Edited by | Su Jianxun

Zhu Qingxu, a member of the post - 95s generation, was a former researcher at Tencent's Robotics X Laboratory. In June 2025, he left Robotics X and founded Lingqi Wanwu, an embodied intelligence algorithm company.

According to exclusive information obtained by "Intelligent Emergence", Lingqi Wanwu has completed three rounds of financing in just four months since its establishment, with a total financing amount approaching 100 million yuan. The first round was solely invested by Yuanhe Origin; the second round was led by Harmony Partners, with follow - on investments from Inno Angel, Yuansheng Venture Capital, and Jinqiu Fund, and the old shareholder Yuanhe Origin made an over - subscribed follow - on investment; the third round was led by Jinqiu Fund, with follow - on investments from Plum Ventures and Zhuoyuan Asia, and the old shareholder Inno Angel made an over - subscribed follow - on investment, and Harmony Partners also participated.

Recently, Lingqi Wanwu launched a set of demos by combining its own algorithms with Unitree robots.

In the unaccelerated video, the robot performs a series of household chores with a fluency close to that of a real person, from removing mites on the bed to watering the plants on the high shelves of the flower shed while standing on a stool.

The inspiration for these tasks came from a Xiaohongshu theme that Zhu Qingxu saw: "A Day in the Life of a Mom Raising a Child Alone". He selected several tasks that are the most troublesome for humans to complete because these actions almost all require "using both hands and feet", which greatly tests the control ability of the embodied intelligence algorithm over the robot.

After the video was released, the number of reposts exceeded 4,000, and some comments said, "The silicon - based nanny has taken on a tangible form."

△Video demo, Image: Provided by the interviewee

During the interview, Zhu Qingxu put forward many "anti - consensus" views.

"I believe that the robot configuration truly capable of handling household scenarios is still the bipedal humanoid form, and it should be achievable within 3 - 5 years," Zhu Qingxu said.

The household scenario consists of diverse non - standard tasks and environments, which increases the difficulty of learning and generalization for embodied intelligence. In addition, the bipedal configuration itself faces challenges in motion control, balance, and engineering complexity. Therefore, the industry generally believes that the "ultimate scenario" where bipedal humanoid robots enter households to do work will be realized 5 to 10 years later.

Zhu Qingxu firmly believes that bipedal humanoid robots can better complete household tasks. The reason is that the human world is designed for the human body structure, and only the humanoid form can best reuse human data and adapt to complex household environments. Especially for actions such as climbing, straddling, and bending over, wheeled robots can hardly cover these combinations of postures.

Regarding why his prediction of the time when "robots do household chores" is significantly earlier than the industry's, Zhu Qingxu also gave direct reasons.
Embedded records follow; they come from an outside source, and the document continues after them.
-- ==== Sys2Proof/Machine/Sha.lean ====
section
/-! DEFINITION. SHA-384 (FIPS 180-4, the standard that R216, R229, R287 name; PRESUMED, log 8) and the CRC-64 of
ECMA-182 (R259). -/

namespace Sys2Proof.Machine

open Sys2Proof

/-- The first 80 primes. -/
def primes80 : List Nat :=
  [2, 3, 5, 7, 11, 13, 17, 19, 23, 29, 31, 37, 41, 43, 47, 53, 59, 61, 67, 71] ++
  [73, 79, 83, 89, 97, 101, 103, 107, 109, 113, 127, 131, 137, 139, 149, 151, 157, 163, 167, 173] ++
  [179, 181, 191, 193, 197, 199, 211, 223, 227, 229, 233, 239, 241, 251, 257, 263, 269, 271, 277, 281] ++
  [283, 293, 307, 311, 313, 317, 331, 337, 347, 349, 353, 359, 367, 373, 379, 383, 389, 397, 401, 409]

/-- The largest r of the form found bit by bit with r^k at most n. -/
def rootBits (k : Nat) : Nat → Nat → Nat → Nat
  | 0, _, r => r
  | b + 1, n, r =>
    let c := r + 2 ^ b
    rootBits k b n (if c ^ k ≤ n then c else r)

/-- The first 64 fraction bits of the k-th root of p. -/
def rootFrac (k p : Nat) : W64 := BitVec.ofNat 64 (rootBits k 72 (p <<< (64 * k)) 0)

/-- The round constants: cube roots of the first 80 primes. -/
def shaK : List W64 := primes80.map (rootFrac 3)

/-- The initial value of SHA-384: square roots of the 9th to 16th primes. -/
def shaInit : List W64 := ((primes80.drop 8).take 8).map (rootFrac 2)

/-- The eight working variables. -/
structure Sha where
  a : W64
  b : W64
  c : W64
  d : W64
  e : W64
  f : W64
  g : W64
  h : W64
  deriving DecidableEq, Repr

/-- Rotation to the right. -/
def rotr (x : W64) (n : Nat) : W64 := x.rotateRight n

/-- One round with its constant and schedule word. -/
def shaRound (s : Sha) (kw : W64 × W64) : Sha :=
  let s1 := rotr s.e 14 ^^^ rotr s.e 18 ^^^ rotr s.e 41
  let ch := (s.e &&& s.f) ^^^ (~~~ s.e &&& s.g)
  let t1 := s.h + s1 + ch + kw.1 + kw.2
  let s0 := rotr s.a 28 ^^^ rotr s.a 34 ^^^ rotr s.a 39
  let maj := (s.a &&& s.b) ^^^ (s.a &&& s.c) ^^^ (s.b &&& s.c)
  { a := t1 + s0 + maj, b := s.a, c := s.b, d := s.c, e := s.d + t1, f := s.e, g := s.f, h := s.g }

/-- The message schedule, newest word first, extended by `n` words. -/
def shaExtend : Nat → List W64 → List W64
  | 0, w => w
  | n + 1, w =>
    let at' := fun i => w.getD i 0
    let x := at' 14
    let y := at' 1
    let s0 := rotr x 1 ^^^ rotr x 8 ^^^ (x >>> 7)
    let s1 := rotr y 19 ^^^ rotr y 61 ^^^ (y >>> 6)
    shaExtend n ((s1 + at' 6 + s0 + at' 15) :: w)

/-- The sixteen words of a block of 128 bytes. -/
def shaWords (block : List Byte) : List W64 :=
  (piecesOf 8 16 block).map fun b => BitVec.ofNat 64 (beNat b)

/-- Compression of one block. -/
def shaBlock (s : Sha) (block : List Byte) : Sha :=
  let w := (shaExtend 64 (shaWords block).reverse).reverse
  let r := (shaK.zip w).foldl shaRound s
  { a := s.a + r.a, b := s.b + r.b, c := s.c + r.c, d := s.d + r.d,
    e := s.e + r.e, f := s.f + r.f, g := s.g + r.g, h := s.h + r.h }

/-- Padding to whole blocks of 128 bytes, the length in bits at the end. -/
def shaPad (m : List Byte) : List Byte :=
  let z := (239 - m.length % 128) % 128
  m ++ [0x80] ++ List.replicate z 0 ++ toBe 16 (8 * m.length)

/-- SHA-384 of a byte string: 48 bytes. -/
def sha384 (m : List Byte) : List Byte :=
  let p := shaPad m
  let i := fun k => shaInit.getD k 0
  let s := (piecesOf 128 (p.length / 128) p).foldl shaBlock
    { a := i 0, b := i 1, c := i 2, d := i 3, e := i 4, f := i 5, g := i 6, h := i 7 }
  [s.a, s.b, s.c, s.d, s.e, s.f].flatMap fun x => toBe 8 x.toNat

/-- The first 8 bytes of a SHA-384, as the little-endian value R229, R287 and R332 use. -/
def shaCheck (m : List Byte) : W64 := BitVec.ofNat 64 (leNat ((sha384 m).take 8))

/-- One bit of the CRC-64 of ECMA-182. -/
def crcBit (c : W64) : W64 :=
  if c.msb then (c <<< 1) ^^^ 0x42F0E1EBA9EA3693 else c <<< 1

/-- One byte of the CRC, most significant bit first. -/
def crcByte (c : W64) (b : Byte) : W64 :=
  let c := c ^^^ (BitVec.ofNat 64 b.toNat <<< 56)
  crcBit (crcBit (crcBit (crcBit (crcBit (crcBit (crcBit (crcBit c)))))))

/-- CRC-64 of ECMA-182 with initial value and final XOR all ones (R259). -/
def crc64 (m : List Byte) : W64 := m.foldl crcByte (BitVec.allOnes 64) ^^^ BitVec.allOnes 64

end Sys2Proof.Machine
end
"Why is the progress of training humanoid robots so slow now, and why are the action completion speeds in many demo videos also so slow? The mainstream training scheme based on tele - operation data has fundamental flaws," he said.

In his view, during tele - operation, the operator needs to hold a remote control device to operate the robot to complete tasks. Since humans think while controlling, the actions that should be completed instinctively become slow and jerky. Training robots with such data will inevitably result in non - fluent performance.

The presentation of these views stems from Zhu Qingxu's past academic and work accumulations.

Zhu Qingxu has a professional background in robot control and research. He graduated from the joint training program of the Swiss Federal Institute of Technology in Zurich and RWTH Aachen University in Germany in 2021.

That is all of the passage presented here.